Chris Garlich

No. 60, 61
- Position: Linebacker

Personal information
- Born: July 17, 1957 (age 68) St. Louis, Missouri, U.S.
- Height: 6 ft 1 in (1.85 m)
- Weight: 220 lb (100 kg)

Career information
- High school: Kansas City (MO) Rockhurst
- College: Missouri
- NFL draft: 1979: undrafted

Career history
- St. Louis Cardinals (1979);

Awards and highlights
- Second-team All-Big Eight (1978);
- Stats at Pro Football Reference

= Chris Garlich =

American football player (born 1957)

Christopher James Garlich (born July 17, 1957) is an American former professional football player who was a linebacker for the St. Louis Cardinals of the National Football League (NFL) in 1979. He played college football for the Missouri Tigers.

== Career ==
He played for Rockhurst HS as a fullback/linebacker and was also a high jumper. He became All-State in 1974 and All-Midlands team by Big Eight magazine. In November 1974 he sustained a knee injury and underwent surgery. He became again a 4A All-state offensive team and an All-American.

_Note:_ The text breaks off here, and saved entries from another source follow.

-- ==== Sys2Proof/Machine/Deliver.lean ====
section
/-! DEFINITION. How messages travel, arrive and start handlers: inboxes, parking, SPAWN's answer, multicasts and reductions
(R22, R35 to R37, R53, R54, R322 to R337). -/
namespace Sys2Proof.Machine

/-! ## The inbox (R323 to R325) -/

/-- The entry that governs a class: its own, or class 0's; none where both are empty (R324). -/
def Core.governs (c : Core) (cls : Nat) : Option Word :=
  let e := c.classes[Fin.ofNat 64 cls]
  if e.getLsbD 63 then some e else if c.classes[0].getLsbD 63 then some c.classes[0] else none

/-- PRI of a class entry. -/
def entryPri (e : Word) : Nat := bits e.toNat 56 2

/-- A message of a kind takes a reserved slot (R323). -/
def MsgKind.special : MsgKind → Bool
  | .completion => true
  | .start _ | .task _ | .send | .spawn _ _ _ | .root _ | .fault | .notify | .cross => false

/-- The lowest-numbered free slot of the kind that a message needs (R323, R411). -/
def Core.freeFor (c : Core) (special : Bool) : Option (Fin 32) :=
  (List.finRange 32).find? fun i => decide (28 ≤ i.val) == special && c.slots[i.val] == .free

/-- The payload tags with 10 read as 11, and how many there were (R322). -/
def Msg.fixTags (m : Msg) : BitVec 12 × Nat :=
  let bad := (List.range 6).filter fun n => m.tagOf n == 2
  (bad.foldl (fun t n => t ||| BitVec.ofNat 12 (4 ^ n)) m.ptag, bad.length)

/-- A message written into a slot of core k (R323). -/
def State.accept (s : State) (k : Nat) (i : Fin 32) (p : Packet) : State :=
  let f := p.msg.fixTags
  let q := { p with msg := { p.msg with ptag := f.1 } }
  let c := s.core k
  (s.setCore k { c with
    slots := c.slots.set i.val (.holds q)
    order := c.order ++ [i] }).count .badTag f.2

/-- A message discarded at core k and counted: the member that it added counts CANCELLED (R42, R324, R327). -/
def State.discard (s : State) (k : Nat) (p : Packet) : State :=
  let t := s.count (match p.kind with | .notify => .notifyDiscarded | _ => .discarded k)
  if p.member then t.endMember p.msg.launch .cancelled else t

/-- The payload of a class-empty fault message (R324, R371). DEDUCED (log 28), unsafe. -/
def State.classEmptyWords (s : State) (k : Nat) (tcb : Option Nat) (cls : Nat) : List Word :=
  [faultWord 0 tcb k cls 19, 0, 0, 0, s.userWord tcb, w64 s.time]

/-- A message that meets empty classes (R324): a start message or delivery counts FAULTED and is reported, any other is
discarded. -/
def State.classEmpty (s : State) (k : Nat) (p : Packet) : State :=
  match p.kind with
  | .start _ =>
    let tcb := (mget s.launches p.msg.launch).bind (·.tcb)
    (s.faultMessage p.msg.launch k (s.classEmptyWords k tcb p.msg.cls) []).endMember p.msg.launch .faulted
  | .task t =>
    (s.faultMessage p.msg.launch k (s.classEmptyWords k (s.taskTcb t) p.msg.cls) []).retireTask t .faulted []
  | .send | .spawn _ _ _ | .root _ | .completion | .fault | .notify | .cross => s.discard k p

/-- A far body's delivery is written: its entry becomes Delivered (R67). -/
def State.delivered (s : State) (p : Packet) : State :=
  match p.kind with
  | .task t => s.setHome t.home ((s.home t.home).modQueue t.queue fun q =>
      q.modEntry t.seq fun e => { e with cond := .delivered })
  | _ => s

/-- A message that has found its slot: accepted, or turned away by R324. -/
def State.deliver (s : State) (k : Nat) (i : Fin 32) (p : Packet) : State :=
  match (s.core k).governs p.msg.cls with
  | some _ => (s.accept k i p).delivered p
  | none => s.classEmpty k p

/-! ## Arrival (R330, R331) -/

/-- A flight taken out. -/
def State.dropFlight (s : State) (n : Nat) : State := { s with flights := dropAt s.flights n }

/-- Two messages keep their order of sending (R330, R338): sent by SEND, or generated by one engine. -/
def Packet.ordered (p q : Packet) : Bool :=
  let sent (x : Packet) : Bool := (x.kind == .send && !x.msg.flags.getLsbD 3) || x.kind == .cross
  p.msg.src == q.msg.src && p.msg.dest == q.msg.dest && p.msg.cls == q.msg.cls && p.msg.pri == q.msg.pri &&
    ((sent p && p.kind == q.kind && (p.kind == .send || p.msg.launch == q.msg.launch)) || (p.engine.isSome && p.engine == q.engine))

/-- A flight waits behind an earlier one: on its way behind one that keeps its order (R330), parked ones for the other kind of slot
included, once parked behind the parked ones for its core (R331). -/
def State.behind (s : State) (n : Nat) (f : Flight) : Bool :=
  (s.flights.take n).any (fun e =>
    match f.travel, e.travel with
    | .link, .link => e.packet.ordered f.packet
    | .parked _, .parked _ => e.packet.msg.dest == f.packet.msg.dest
    | .link, .parked _ | .link, .placed _ | .parked _, .link | .parked _, .placed _ | .placed _, _ => false) ||
  s.flights.any fun e =>
    match f.travel, e.travel with
    | .link, .parked _ => e.packet.ordered f.packet && e.packet.kind.special != f.packet.kind.special
    | _, _ => false

/-- A message for the core and kind of slot is parked. -/
def State.parkedFor (s : State) (k : Nat) (special : Bool) : Bool :=
  s.flights.any fun e => match e.travel with
    | .parked _ => e.packet.msg.dest == k && e.packet.kind.special == special
    | .link | .placed _ => false

/-- The messages in the parking buffer of a dome (R331). -/
def State.parkedIn (s : State) (d : Nat) : Nat :=
  (s.flights.filter fun e => match e.travel with
    | .parked _ => domeOf e.packet.msg.dest == d
    | .link | .placed _ => false).length

/-- A message comes to its dome over links: from a core or a copy channel of another dome, or from the base die, the network or
another package. -/
def Packet.linked (p : Packet) : Bool :=
  match p.engine, p.kind with
  | some (.channel k _), _ => domeOf k != domeOf p.msg.dest
  | some (.home _), _ | some (.nearUnit ..), _ | some (.stack _), _ | some .orrery, _ => true
  | none, .root _ | none, .notify | none, .cross => true
  | none, .start _ | none, .task _ | none, .send | none, .spawn _ _ _ | none, .completion | none, .fault =>
    domeOf p.msg.src != domeOf p.msg.dest

/-- The links that bring a message stand still (R331): its dome's parking buffer is full, and it comes over them.
DEDUCED (log 35), unsafe. -/
def State.stalled (s : State) (p : Packet) : Bool := decide (32 ≤ s.parkedIn (domeOf p.msg.dest)) && p.linked

/-- The n-th flight is parked, where the buffer of 32 has room; it then stands last (R331). -/
def State.park (s : State) (n : Nat) (f : Flight) : State :=
  if s.parkedIn (domeOf f.packet.msg.dest) < 32 then
    { s with flights := dropAt s.flights n ++ [⟨f.packet, .parked s.rc⟩] }
  else s

/-- The dome still serves a virtual function: it is of its partition, or leaves it (R55, R57). DEDUCED (log 66), unsafe. -/
def State.serves (s : State) (vf d : Nat) : Bool :=
  (s.vf vf).domes.contains d || (match (s.dome d).mode with
    | .retiring v _ _ => v == vf
    | .unassigned | .owned _ | .testing | .disabled => false)

/-- A message whose destination has left its sender's partition is dropped and counted (R55); its member counts
CANCELLED. -/
def State.undelivered (s : State) (p : Packet) : State :=
  let t := s.count (.dropped p.msg.src)
  if p.member then t.endMember p.msg.launch .cancelled else t

/-- A SPAWN arrives (R53, R54): it takes a slot and adds its member, or it bounces, as it does where its launch is over and another has
its index; the answer goes back to the sender's landing slot. DEDUCED (log 57), unsafe. DESIGN CHOICE (log 67), unsafe: a bounce is counted where a SPAWN toward a core
outside the partition is. -/
def State.spawnArrives (s : State) (p : Packet) (landing : Nat) (born : Option Nat) : State :=
  let k := p.msg.dest
  let c := s.core k
  let answer (bounce : Bool) : Flight :=
    ⟨{ p with
      msg := { p.msg with
        dest := p.msg.src
        src := k
        flags := if bounce then 3 else 2 } }, .placed landing⟩
  let back (t : State) (bounce : Bool) : State := { t with flights := t.flights ++ [answer bounce] }
  match c.freeFor false, c.governs p.msg.cls with
  | some i, some _ =>
    if s.takes p.msg.launch && s.sameLaunch p.msg.launch born && s.serves p.vf (domeOf k) then back ((s.join p.msg.launch).accept k i { p with member := true }) false
    else back (s.count (.spawnRefused p.msg.src)) true
  | _, _ => back (s.count (.spawnRefused p.msg.src)) true

/-- The n-th message on its way, at a core of its partition: it takes a free slot, or parks (R324, R331). -/
def State.arriveAt (s : State) (n : Nat) (f : Flight) : Out :=
  let p := f.packet
  let k := p.msg.dest
  match (s.core k).freeFor p.kind.special, f.travel with
  | some i, .parked _ => .next ((s.dropFlight n).deliver k i p)
  | none, .parked _ => .next s
  | some i, _ =>
    if s.stalled p then .next s
    else if s.parkedFor k p.kind.special then .next (s.park n f)
    else .next ((s.dropFlight n).deliver k i p)
  | none, _ => .next (s.park n f)

/-- MESSAGE_ARRIVAL (R49, R55, R324, R331): the n-th message on its way reaches its inbox, or parks; one for a core that takes part
in an exchange is held (R389). -/
def execMessageArrival (n : Nat) (s : State) : Out :=
  match s.flights[n]? with
  | none => .next s
  | some f =>
    let p := f.packet
    let k := p.msg.dest
    if s.behind n f || s.held k then .next s
    else
      match p.kind, f.travel with
      | .spawn _ landing born, .link =>
        if s.stalled p then .next s else .next ((s.dropFlight n).spawnArrives p landing born)
      | .spawn _ _ _, _ => .next s
      | _, .parked _ | _, .link =>
        if !s.serves p.vf (domeOf k) then .next ((s.dropFlight n).undelivered p)
        else s.arriveAt n f
      | _, .placed i =>
        let c := s.core k
        let t := (s.dropFlight n).setCore k { c with slots := c.slots.set (Fin.ofNat 32 i).val .free }
        .next (t.deliver k (Fin.ofNat 32 i) p)

/-- SPAWN_RESPONSE (R53): the answer reaches the sender: the status resolves, and the landing ends. Links that stand still hold it
back (R331). -/
def execSpawnResponse (n : Nat) (s : State) : Out :=
  match s.flights[n]? with
  | some ⟨p, .placed landing⟩ =>
    match p.kind with
    | .spawn st _ _ =>
      let k := p.msg.dest
      let c := s.core k
      let t := (s.dropFlight n).setCore k { c with slots := c.slots.set (Fin.ofNat 32 landing).val .free }
      if s.held k || s.stalled p then .next s else .next (t.status k st (boolWord (p.msg.flags.getLsbD 0)))
    | _ => .next s
  | _ => .next s

/-- PARKING_TIMEOUT (R332): a message of a dome has stayed parked for 2^20 rc: it is logged, and the activation on its
destination is to be pre-empted. Its time of waiting is taken from here on. DEDUCED (log 27), safe. -/
def execParkingTimeout (dome : Nat) (s : State) : Out :=
  let late (f : Flight) : Bool := match f.travel with
    | .parked t => domeOf f.packet.msg.dest == dome && decide (t + 2 ^ 20 ≤ s.rc)
    | .link | .placed _ => false
  match s.flights.find? late with
  | none => .next s
  | some f =>
    let k := f.packet.msg.dest
    let t : State := { s with flights := s.flights.map fun e => if e == f then { e with travel := .parked s.rc } else e }
    let u := (t.count (.parkTimeout k)).note k .park [f.packet.msg.src, f.packet.msg.cls]
    .next (u.setCore k { u.core k with preempt := true })

/-! ## The start of a handler (R22, R35 to R37, R141, R325) -/

/-- The saved contexts: those that wait, and those that are being resumed. -/
def State.contexts (s : State) : List Saved :=
  s.saved ++ s.placements.filterMap fun y => match y.item with | .ctx c => some c | .unit _ _ | .task _ | .tcb _ => none

/-- A context of launch l whose KSELF is `area` is saved, or runs on another core than `self` (R376). -/
def State.areaTaken (s : State) (l area self : Nat) : Bool :=
  (s.contexts.any fun c => c.launch == l && c.kself == area) ||
    s.cores.any fun c => c.1 != self && c.2.kself == area && (match c.2.act with | some a => a.launch == l | none => false)

/-- A context of launch l with KSELF k is saved or runs on another core (R376). -/
def State.areaBusy (s : State) (l k : Nat) : Bool := s.areaTaken l k k

/-- A message may start its handler on core k: no unit that the Orrery has placed there shares an area with a context of its launch
(R376). DEDUCED (log 38), unsafe: it waits in its slot. -/
def State.mayStart (s : State) (k : Nat) (p : Packet) : Bool :=
  match p.kind with
  | .start _ | .task _ => !s.areaBusy p.msg.launch k
  | .send | .spawn _ _ _ | .root _ | .completion | .fault | .notify | .cross => true

/-- The runnable message that the inbox selects, of those that may start: the highest PRI of its governing entry, then the earliest
(R325). -/
def Core.select (c : Core) (may : Packet → Bool) : Option (Fin 32 × Packet × Word) :=
  let runnable := c.waiting.filterMap fun i =>
    match (c.slots[i.val]).msg.filter may with
    | some p => (c.governs p.msg.cls).bind fun e => if e.getLsbD 62 then some (i, p, e) else none
    | none => none
  runnable.foldl (fun best x => match best with
    | none => some x
    | some b => if entryPri b.2.2 < entryPri x.2.2 then some x else some b) none

/-- A waiting message whose classes have become empty since it was accepted (R324). -/
def Core.orphan (c : Core) : Option (Fin 32 × Packet) :=
  c.waiting.findSome? fun i => match (c.slots[i.val]).msg with
    | some p => if (c.governs p.msg.cls).isNone then some (i, p) else none
    | none => none

/-- The listener launch of a message (R42, R327): that named by the message's virtual function for the message's package, the
device's own for NOTIFY. DEDUCED (log 54), unsafe. -/
def State.listener (s : State) (p : Packet) : Option Nat :=
  let pkg := match p.kind with | .cross => some p.msg.launch | _ => s.sc.package
  pkg.bind (mget (s.vf p.vf).listen)

/-- The launch whose unit a message's handler is, with the state once it has joined it (R327). -/
def State.launchFor (s : State) (p : Packet) : Option (Nat × Bool × State) :=
  match p.kind with
  | .notify | .cross =>
    match s.listener p with
    | some l => if s.canJoin l then some (l, true, s.join l) else none
    | none => none
  | .task _ => if (mget s.launches p.msg.launch).isSome then some (p.msg.launch, false, s) else none
  | .start _ => if (mget s.launches p.msg.launch).isSome then some (p.msg.launch, true, s) else none
  | .send | .spawn _ _ _ | .root _ | .completion | .fault =>
    if (mget s.launches p.msg.launch).isSome then some (p.msg.launch, p.member, s) else none

/-- The PC that a message's handler starts at (R35). -/
def State.startPc (s : State) (l : Launch) (p : Packet) (entry : Word) : Word :=
  match p.kind with
  | .start _ => l.desc.pc
  | .task t => ((s.entryAt t.home t.queue t.seq).map fun e => e.desc.farpc).getD 0
  | .send | .spawn _ _ _ | .root _ | .completion | .fault | .notify | .cross => entry &&& 0xFFFFFFFFFFFE

/-- The overflow pointer of an activation (R37). -/
def ovfPtr (ovf : Word) (kself : Nat) : Word := addr48 (ovf + w64 (kself * 2 ^ 18))

/-- A core at the first instruction of an activation of launch l (R22, R36, R37, R141). -/
def State.begun (s : State) (k : Nat) (l : Launch) (a : Act) (slot : Option (Fin 32)) : Core :=
  let c := s.core k
  let top := s.sliceVa l.vf k + 0x40000
  { c with
    g := (Vector.replicate 32 (Reg.data 0)).set 2 (s.stackCap l.vf k a.slim)
    f := Vector.replicate 16 (Reg.data 0)
    v := Vector.replicate 16 ⟨0, 0⟩
    pc := a.startPc
    act := some a
    regionNo := c.regionNo + 1
    windows := []
    wait := none
    kself := k
    asid := l.asid
    vfid := l.vf
    rgnpc := a.startPc
    rgnrec := 0
    splo := w64 (top - a.carve * 1024)
    ovfptr := ovfPtr a.ovf k
    pinned := slot }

In February 1975 he committed to Missouri University. He lettered all his four years at Missouri. In September 1976 he became defensive player of the week in the Big Eight Conference. In 1978 he became co-captain of the Tigers together with center Pete Allard.

Garlich signed as an undrafted free agent in June 1979 with the St. Louis Cardinals. He was cut in August 1979 by the Cardinals. In October 1979 he signed again with the Cardinals. He retired after one season in the NFL.